Why are ravens suddenly attacking the world’s smallest penguins?

Why are ravens suddenly attacking the world’s smallest penguins?

ByKenna Hughes-Castleberry

Published January 29, 2024

Across the shallow beaches of Australia’s Phillip Island, shrieks like broken whistles fill the air. Tiny penguins, just a foot tall and weighing three pounds, fight for their chicks’ lives from their burrows. Their attackers: the island’s ravens.

The ravens will spend several days observing the burrow of a little penguin—also known as a fairy penguin—before attacking. They work in pairs, with the larger one distracting the parent penguin while the smaller one digs a hole into the burrow from above to snatch the eggs or chicks. In one particularly violent attack, researchers saw a pair of ravens throw a parent penguin off a cliff before raiding the burrow. But usually, says BirdLife Australia’s Kasun Ekanayake, the ravens harass the parent penguin for several hours until it abandons hope and gives up.

This hasn’t always been the case. In fact, it was only about 20 years ago that researchers noticed the ravens, which arrived from mainland Australia in the 1970s, were starting to prey on the island’s penguins—about their equal in size. Now, as each species develops new strategies to try to outsmart the other, researchers are racing to find ways to stop the raven attacks before they begin to affect the penguin population.

Little penguins, which are found across the southern coast of Australia and New Zealand, are not endangered, but at more than 40,000 breeding birds, the Phillip Island colony is the largest of all. Island ecosystems exist in a state of delicate equilibrium, and it takes only one small change for that harmony to collapse.

“As far as we know, it seems like other penguin colonies do not suffer from such raven attacks,” says Mike Weston, a professor of wildlife and conservation biology at Melbourne’s Deakin University who has been studying the phenomenon. “That suggests we have a local raven population who has learned to do this, and the risk of this behavior spreading is real.”

Understudied and underappreciated predators

Invasive foxes used to be the greatest menace to the Phillip Island penguin colony, with over 3,000 penguins falling victim, but a concerted eradication effort finally left the island fox-free in 2015. (See the little penguins’ “Penguin Parade” on Phillip Island, which helps fund research and conservation efforts.)

Ravens, on the other hand, pose a much more complex challenge.

The corvids “have been greatly underappreciated as a predator of wildlife,” Weston says. Their ability to thrive in urban areas, eat a range of different animals and plants, and their incredible intelligence makes the threat they pose especially hard to mitigate. These characteristics also explain why their numbers are on the rise. Complicating matters further: No one is quite sure why the ravens began preying on little penguins in the first place—or how it spread.
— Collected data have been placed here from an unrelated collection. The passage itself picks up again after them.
-- ==== Sys2Proof/Laws/PerInstr.lean ====
section
/-!
SUPPORT. The family Encoding, instruction by instruction: a word encodes every instruction, and none an event.
-/

namespace Sys2Proof.Laws.Encoding

/-- An instruction has a word exactly when it is no event of the opcode table. -/
def Statement (i : Instr) : Prop := (encode i).isSome = !i.isEvent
A 2021 study established that the predatory behavior comes from social learning rather than genetics, but a lot is still unknown. “There was likely some kind of innovation, which spread through the population. Ravens are very intelligent, and some corvids are known to learn just by watching other ravens solve puzzles,” says Weston, the study’s coauthor.

In 2013, researchers found that more than 60 percent of the penguin clutches they were monitoring had been attacked or destroyed. Just two years later, only 30 percent of observed clutches had been attacked, suggesting the penguins had adapted to the raven attacks to make their burrows safer. So far, the island’s penguin population has stayed stable since 2015.

That’s because the rate at which ravens attack penguin burrows fluctuates from year to year, according to research by BirdLife Australia’s Laura Tan, depending in part on the availability of alternative sources of food.

The ‘unkindness’ of ravens

Weston, Tan, and colleagues also experimented to see if penguin DNA could be detected in raven feces, which could give researchers better insight into how widespread penguin predation is among the island’s ravens. While the technique didn’t prove as helpful as the researchers had hoped, it did show that the ravens eat many more bird and mammal species than previously realized.

That means the growing number of ravens is not just a concern for little penguins, Tan says, but for other vulnerable species as well—especially other ground-nesting birds.

“What surprised me is the sheer breath of the raven diet,” Weston says. “Their versatility is amazing.”

The ravens have also been known to blind livestock with their sharp beaks or stab other shorebirds to death before eating the bodies. These behaviors lend credence to their collective characterization: A group of ravens is called an “unkindness.”